Jonathan Ive – Designs Tomorrow: and interview with John Arlidge for Time
‘Hello. Thanks for Coming’
We use Jonathan Ive’s products to help us to eat, drink and sleep, to work, travel, relax, read, listen and watch, to shop, chat, date and have sex. Many of us spend more time with his screens than with our families. Some of us like his screens more than our families. For years, Ive’s natural shyness, coupled with the secrecy bordering on paranoia of his employer, Apple, has meant we have known little about the man who shapes the future, with such innovations as the iMac, the iPod, the iPhone and the iPad. But last month, he invited me to Cupertino in Silicon Valley where Apple is based, for his first in-depth interview since he became head of design almost 20 years ago.
The gods — or was it the ghost of Steve Jobs? — seemed against it. Jobs didn’t like Apple execs doing interviews. It had not rained properly in California for months but that morning the clouds rolled off the Pacific, turning the Golden Gate Bridge black. Interstate 280 South to Silicon Valley was a river of water, instead of the usual lava streaks of stop-start SUVs. But just after 10AM, an Apple tech-head appeared in an all-white meeting room on the first floor of building 4 of the firm’s antiseptic headquarters with strict instructions to find an Earl Grey tea bag.
“Hello. Thanks for coming,” grins Ive, as he rolls in, picking up his brew. Ive is the most unremarkable remarkable person you could meet. You might think you’d recognize him if you passed him on the street, but you wouldn’t. He’s not particularly tall, is well built and bald(ish), has two-day-old stubble and dresses like dads do on weekends — navy polo shirt, canvas trousers, desert boots. He speaks slowly and softly in an Essex accent totally unaffected by living in America for more than two decades. “I can’t even bring myself to say math, instead of maths, so I say mathematics. I sound ridiculous,” he laughs.

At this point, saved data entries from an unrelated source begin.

-- ==== Sys2Proof/Machine/Context.lean ====
section
/-! DEFINITION. Contexts: creation, grants, revocations, teardown, reflection's answers, launches and the walker's answers
(21_contexts.md R319 to R345, 22 R341, R349 to R352, 08 R141). -/

namespace Sys2Proof.Machine

open Sys2Proof

/-! ## The tree (R319) -/

/-- Wherever a target context is taken, 0 names the issuer. -/
def targetOf (x n : Nat) : Nat := if n = 0 then x else n

/-- A dead context whose number is still free and whose parents lead to `a` (fuel: the depth is at most 8). -/
def deadUnder (s : State) : Nat → Nat → Nat → Bool
  | 0, _, _ => false
  | n + 1, a, x => match s.dead.find? x with
    | none => false
    | some p => inSubtree s a p || deadUnder s n a p

/-- The lowest free context number. -/
def freeContext (s : State) : Option Nat := (List.range 1024).find? fun i => (s.contexts.find? i).isNone

def depthCount (s : State) (d : Nat) : Nat := (s.contexts.filter fun e => e.2.depth == d).length

/-- Each die has 64 key slots (R226). -/
def keySlots : Nat := 64

/-- Takes or gives back a key slot on every enabled die. -/
def moveKeys (s : State) (f : Nat → Nat) : State :=
  (enabledDies s).foldl (fun s d => let x := s.die d; s.setDie d { x with keysUsed := f x.keysUsed }) s

/-! ## Malformed blocks (R335, R344, Table 21.19) -/

/-- A field that is bad: its offset, the reason and whether it is. -/
abbrev Check := Nat × Nat × Bool

/-- The first bad field in ascending offset; a list gives the fields of one offset with the reserved bits first. -/
def firstBad (cs : List Check) : Option (Nat × Nat) := (cs.find? (·.2.2)).map fun c => (c.1, c.2.1)

def malformedEval (instr : Nat) (b : Nat × Nat) : Word := BitVec.ofNat 64 (b.1 * 65536 + instr * 256 + b.2)

/-- Raises CTX_MALFORMED for the first bad field. -/
def rejectBad (instr : Nat) (cs : List Check) : Except Stop Unit :=
  match firstBad cs with
  | some b => .error (.trap cCTX_MALFORMED (malformedEval instr b))
  | none => .ok ()

/-- Bytes that must be zero. -/
def zeros (b : List Byte) (off n : Nat) : Check := (off, 1, blkNat b off n != 0)

/-- CTX_DENIED with a reason and the target (Table 21.16). -/
def denied {α : Type} (reason target : Nat) : Except Stop α := .error (.trap cCTX_DENIED (BitVec.ofNat 64 (reason + 256 * target)))
def limited {α : Type} (n : Nat) : Except Stop α := .error (.trap cCTX_LIMIT (BitVec.ofNat 64 n))

/-- Table 21.2. -/
def ctxnewChecks (b : List Byte) : List Check :=
  let codeLen := blkNat b 16 4
  let va := blkNat b 24 8
  [ (0, 1, blkNat b 0 1 / 4 != 0), (1, 1, blkNat b 1 1 / 64 != 0), (2, 1, blkNat b 2 2 / 8192 != 0), (4, 1, blkNat b 4 1 / 16 != 0)
  , zeros b 5 3, (8, 2, blkNat b 8 8 % 512 != 0), (16, 2, decide (codeLen < 4) || codeLen % 4 != 0)
  , (24, 2, decide (va < 4096) || decide (2 ^ 57 < va) || va % 4096 != 0), (40, 2, blkNat b 40 8 % 4096 != 0)
  , (48, 2, blkNat b 48 8 % 4096 != 0), (56, 1, blkNat b 62 1 != 0 || blkNat b 63 1 / 16 != 0), (56, 2, blkNat b 56 6 % 4096 != 0) ]

/-- A child as `CTXNEW` makes it: the block's attributes and no resources. -/
def childContext (s : State) (x : Nat) (b : List Byte) : Context :=
  let depth := (s.ctx x).depth + 1
  { Context.bare with
    parent := x
    depth := depth
    ownKey := blkNat b 0 1 % 2 == 1 || depth == 1
    isRes := (blkNat b 0 1).testBit 1
    reflect := BitVec.ofNat 6 (blkNat b 1 1)
    hvc := blkNat b 2 2
    hthr := blkNat b 4 1
    codeBase := blkNat b 8 8
    codeLen := blkNat b 16 4
    quant := Vector.ofFn fun (i : Fin 4) => blkNat b (20 + i) 1
    vaSize := blkNat b 24 8
    s1root := BitVec.ofNat 64 (blkNat b 32 8)
    bootVA := blkNat b 40 8
    bootPA := blkNat b 48 8
    bootLen := blkNat b 56 6
    bootRights := blkNat b 63 1 }

/-! ## Ranges (R324, R329, R330) -/

/-- The part of a flattened range inside a context-physical extent. -/
def clipRange (f : FRange) (lo hi : Nat) : Option FRange :=
  let a := max lo f.cpa
  let b := min hi (f.cpa + f.len)
  if a < b then some { f with
    cpa := a
    len := b - a
    dpa := f.dpa + (a - f.cpa)
    src := f.src + (a - f.cpa) } else none

/-- The parts outside an extent. -/
def outsideRange (f : FRange) (lo hi : Nat) : List FRange := (clipRange f 0 lo).toList ++ (clipRange f hi (2 ^ 64)).toList

/-- Two pieces of one range, next to each other. -/
def joins (a b : FRange) : Bool :=
  a.cpa + a.len == b.cpa && a.dpa + a.len == b.dpa && a.src + a.len == b.src && a.rights == b.rights && a.atom == b.atom
    && a.cache == b.cache && a.key == b.key && a.id == b.id && a.shared == b.shared && a.lentTo == b.lentTo

def joinRanges : List FRange → List FRange
  | a :: b :: fs => if joins a b then
      match joinRanges (b :: fs) with
      | c :: cs => { a with len := a.len + c.len } :: cs
      | [] => [a]
    else a :: joinRanges (b :: fs)
  | fs => fs

def sortRanges (fs : List FRange) : List FRange := sortBy (fun a b => decide (a.cpa ≤ b.cpa)) fs

/-- The pieces of a table that a context may use over an extent. -/
def heldPieces (c : Context) (lo hi : Nat) : List FRange := (c.ranges.filter (·.lentTo.isNone)).filterMap fun f => clipRange f lo hi

/-- The context whose key slot a context's ranges use: its own, or its partition's (R226, R324). -/
def keyOwner (s : State) (x : Nat) : Nat := if (s.ctx x).ownKey then x else partOf s 9 x

/-- A number that no range of a context has. -/
def freshRange (s : State) : Nat := s.contexts.foldl (fun n e => e.2.ranges.foldl (fun n f => max n (f.id + 1)) n) 0

/-- The flattened range that holds a context-physical address. -/
def rangeAt (c : Context) (a : Nat) : Option FRange := c.ranges.find? fun f => f.lentTo.isNone && decide (f.cpa ≤ a) && decide (a < f.cpa + f.len)

/-- The part of a TLB entry over a device-physical extent. -/
def clipEntry (e : TlbEntry) (d : Nat × Nat) : Option TlbEntry :=
  let a := max e.dpa d.1
  let b := min (e.dpa + e.vlen) (d.1 + d.2)
  if a < b then some { e with
    vbase := e.vbase + (a - e.dpa)
    vlen := b - a
    dpa := a } else none

/-- Removes the TLB entries of some contexts that use a flattened range which state `old` had and `s` has no more as it was, pinned or
not (R330); the supplied library's stands outside the tables (R342). Copies that still use one of the device-physical extents `ds`
that are gone fail (Table 14.6). -/
def shootdown (old s : State) (xs : List Nat) (ds : List (Nat × Nat)) : State :=
  let changed := xs.map fun x => (x, (old.ctx x).ranges.filter fun f => f.lentTo.isNone && !(s.ctx x).ranges.contains f)
  let uses (e : TlbEntry) : Bool := e.vbase != Config.libraryVA && changed.any fun c => c.1 == e.ctx
    && c.2.any fun f => decide (e.dpa < f.dpa + f.len) && decide (f.dpa < e.dpa + e.vlen)
  { s with setts := s.setts.map fun e => (e.1, { e.2 with
      queue := failUsers s xs e (((e.2.rangeTlb ++ e.2.pageTlb).filter uses).flatMap fun g => ds.filterMap (clipEntry g))
      rangeTlb := e.2.rangeTlb.filter (!uses ·)
      pageTlb := e.2.pageTlb.filter (!uses ·) }) }

/-- The extents of a child's table that come from an extent of its parent's. -/
def throughParent (c : Context) (lo hi : Nat) : List (Nat × Nat) :=
  c.ranges.filterMap fun f =>
    let a := max lo f.src
    let b := min hi (f.src + f.len)
    if a < b then some (f.cpa + (a - f.src), f.cpa + (b - f.src)) else none

/-- Removes an extent from a context's table and, through it, from every descendant's (fuel: the depth). -/
def removeRange : Nat → State → Nat → Nat → Nat → State
  | 0, s, _, _, _ => s
  | n + 1, s, x, lo, hi =>
    let c := s.ctx x
    let s := s.setCtx x { c with ranges := (c.ranges.map fun f => outsideRange f lo hi).flatten }
    (children s x).foldl (fun s y => (throughParent (s.ctx y) lo hi).foldl (fun s e => removeRange n s y e.1 e.2) s) s

/-- Gives the pieces that were lent to a child without SHARE back to the grantor. -/
def unlend (c : Context) (child : Nat) (gone : List FRange) : Context :=
  let back (rs : List FRange) (g : FRange) : List FRange :=
    (rs.map fun f => if f.lentTo = some child then
        outsideRange f g.src (g.src + g.len) ++ ((clipRange f g.src (g.src + g.len)).map fun p => { p with lentTo := none }).toList
      else [f]).flatten
  { c with ranges := joinRanges (sortRanges ((gone.filter (!·.shared)).foldl back c.ranges)) }

/-- Applies the posted stores of the threads of some contexts that are still in flight: R330 waits for them. One whose range is gone is
refused (R164). -/
def drainContexts (s : State) (xs : List Nat) : State :=
  (s.cores.map fun e => (List.range 16).map fun i => (⟨e.1, i⟩ : Tid)).flatten.foldl (fun s t =>
    if xs.contains (ctxOf s t) then drainPosted s t else s) s

/-- R330, R338 kind 1. -/
def revokeRange (s : State) (x lo hi : Nat) : State :=
  let xs := subtree s x
  let gone := (s.ctx x).ranges.filterMap fun f => clipRange f lo hi
  let p := (s.ctx x).parent
  let z := removeRange 9 s x lo hi
  let z := z.setCtx p (unlend (z.ctx p) x gone)
  drainContexts (shootdown s z xs (gone.map fun f => (f.dpa, f.len))) xs

/-! ## Setts (R321 to R323) -/

/-- The next virtual sett number of a context. -/
def nextVsett (c : Context) : Nat :=
  (c.setts.map (·.1) ++ c.lent.map (·.1) ++ c.resSetts.map (·.1)).foldl (fun n v => max n (v + 1)) 0

/-- The last n of a list. -/
def lastN {α : Type} (l : List α) (n : Nat) : List α := l.drop (l.length - n)

/-- The setts of each virtual holt lie in one physical holt. -/
def holtRule (s : State) (vs : List (Nat × Nat)) : Bool :=
  vs.all fun a => vs.all fun b => a.1 / 6 != b.1 / 6 || (s.sett a.2).place.getD 0 / 6 == (s.sett b.2).place.getD 0 / 6

/-- A core with nothing of a launch left: its scratchpad stays, and T13 with a resident launch (R31, R322). -/
def clearCore (c : VCore) : VCore :=
  { VCore.reset with
    spad := c.spad
    resLaunch := c.resLaunch
    resActive := c.resActive
    resGgeo := c.resGgeo
    resVcid := c.resVcid
    resStdom := c.resStdom
    freeAt := c.freeAt
    threads := VCore.reset.threads.setIfInBounds 13 (if c.resLaunch.isSome then c.thread 13 else .reset) }

/-- A sett passes to another holder: its scratchpads and its shelves read zero (R31). -/
def passSett (s : State) (i x v : Nat) : State :=
  let t := s.sett i
  let s := s.setSett i { Sett.reset i with
    place := t.place
    part := partOf s 9 x
    holder := x
    vsett := v
    shelves := Vector.replicate 32 x }
  (List.range 8).foldl (fun s p =>
    let k := 8 * i + p
    s.setCore k { clearCore { s.core k with resLaunch := none, resActive := false } with spad := [] }) s

/-- The bytes of some shelves of a sett memory, zeroed (R31). -/
def zeroShelves (s : State) (i : Nat) (p : Nat → Bool) : State :=
  let t := s.sett i
  s.setSett i { t with mem := t.mem.filter fun e => !p (e.1 / 65536) }

def insertSett (l : List (Nat × Nat)) (e : Nat × Nat) : List (Nat × Nat) := insertBy (fun a b => decide (a.1 ≤ b.1)) e l

/-- An identity that no sett has, in a place or in a Den. -/
def freshIdentity (s : State) : Nat :=
  ((s.setts ++ s.dens.flatMap (·.setts)).map (·.1)).foldl (fun n i => max n (i + 1)) 576

/-- A sett that a context lent comes back to the number that it held there before the grant (R321). Where a Den keeps the sett as it
was, its place comes back as another. -/
def returnSett (s : State) (p i : Nat) (kept : Bool) : State :=
  let c := s.ctx p
  match c.lent.find? fun e => e.2.1 == i with
  | none => s
  | some e =>
    let rest := c.lent.filter fun f => f.2.1 != i
    let gone (s : State) : State := { s with
      setts := s.setts.erase i
      cores := s.cores.filter fun f => settOf f.1 != i }
    match (s.sett i).place with
    | none => gone (s.setCtx p { c with lent := rest })
    | some q =>
      let j := if kept then freshIdentity s else i
      let s := if kept then (gone s).setSett j { Sett.reset j with place := some q } else s
      placementRecord (passSett (s.setCtx p { c with
        lent := rest
        setts := insertSett c.setts (e.1, j) }) j p e.1) p (8 * e.1) 8

/-- R337 kind 0 for a child that holds setts. -/
def grantSetts (s : State) (x y : Nat) (es : List (Nat × Nat)) : State :=
  let v0 := nextVsett (s.ctx y)
  let pairs := es.zipIdx.map fun e => (v0 + e.2, e.1.2)
  let cx := s.ctx x
  let s := s.setCtx x { cx with
    setts := cx.setts.filter fun e => !es.contains e
    lent := (es.reverse.map fun e => (e.1, e.2, y)) ++ cx.lent }
  let cy := s.ctx y
  let s := s.setCtx y { cy with setts := cy.setts ++ pairs }
  -- the placement of the child has changed (R390)
  placementRecord (pairs.foldl (fun s e => passSett s e.2 y e.1) s) y (8 * v0) (8 * es.length)

/-- R322: the T13 slots and the named shelves of each sett. -/
def grantSlots (s : State) (x y : Nat) (shelves : Nat) (es : List (Nat × Nat)) : State :=
  let v0 := nextVsett (s.ctx y)
  let cy := s.ctx y
  let s := s.setCtx y { cy with resSetts := cy.resSetts ++ es.zipIdx.map fun e => (v0 + e.2, e.1.2) }
  let s := es.zipIdx.foldl (fun s e =>
    let i := e.1.2
    let owns (n : Nat) : Bool := shelves.testBit n && (s.sett i).shelves.toList.getD n 0 == x
    let s := zeroShelves s i owns
    let t := s.sett i
    s.setSett i { t with
      res := some y
      resVsett := v0 + e.2
      shelves := (List.range 32).foldl (fun v n => if owns n then v.setIfInBounds n y else v) t.shelves }) s
  placementRecord s y (8 * v0) (8 * es.length)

Ive is in a good mood today — and not just because he’s celebrating his 47th birthday. He likes the idea of this interview series because he sees himself as more of a maker than a designer. “Objects and their manufacture are inseparable. You understand a product if you understand how it’s made,” he says. “I want to know what things are for, how they work, what they can or should be made of, before I even begin to think what they should look like. More and more people do. There is a resurgence of the idea of craft.”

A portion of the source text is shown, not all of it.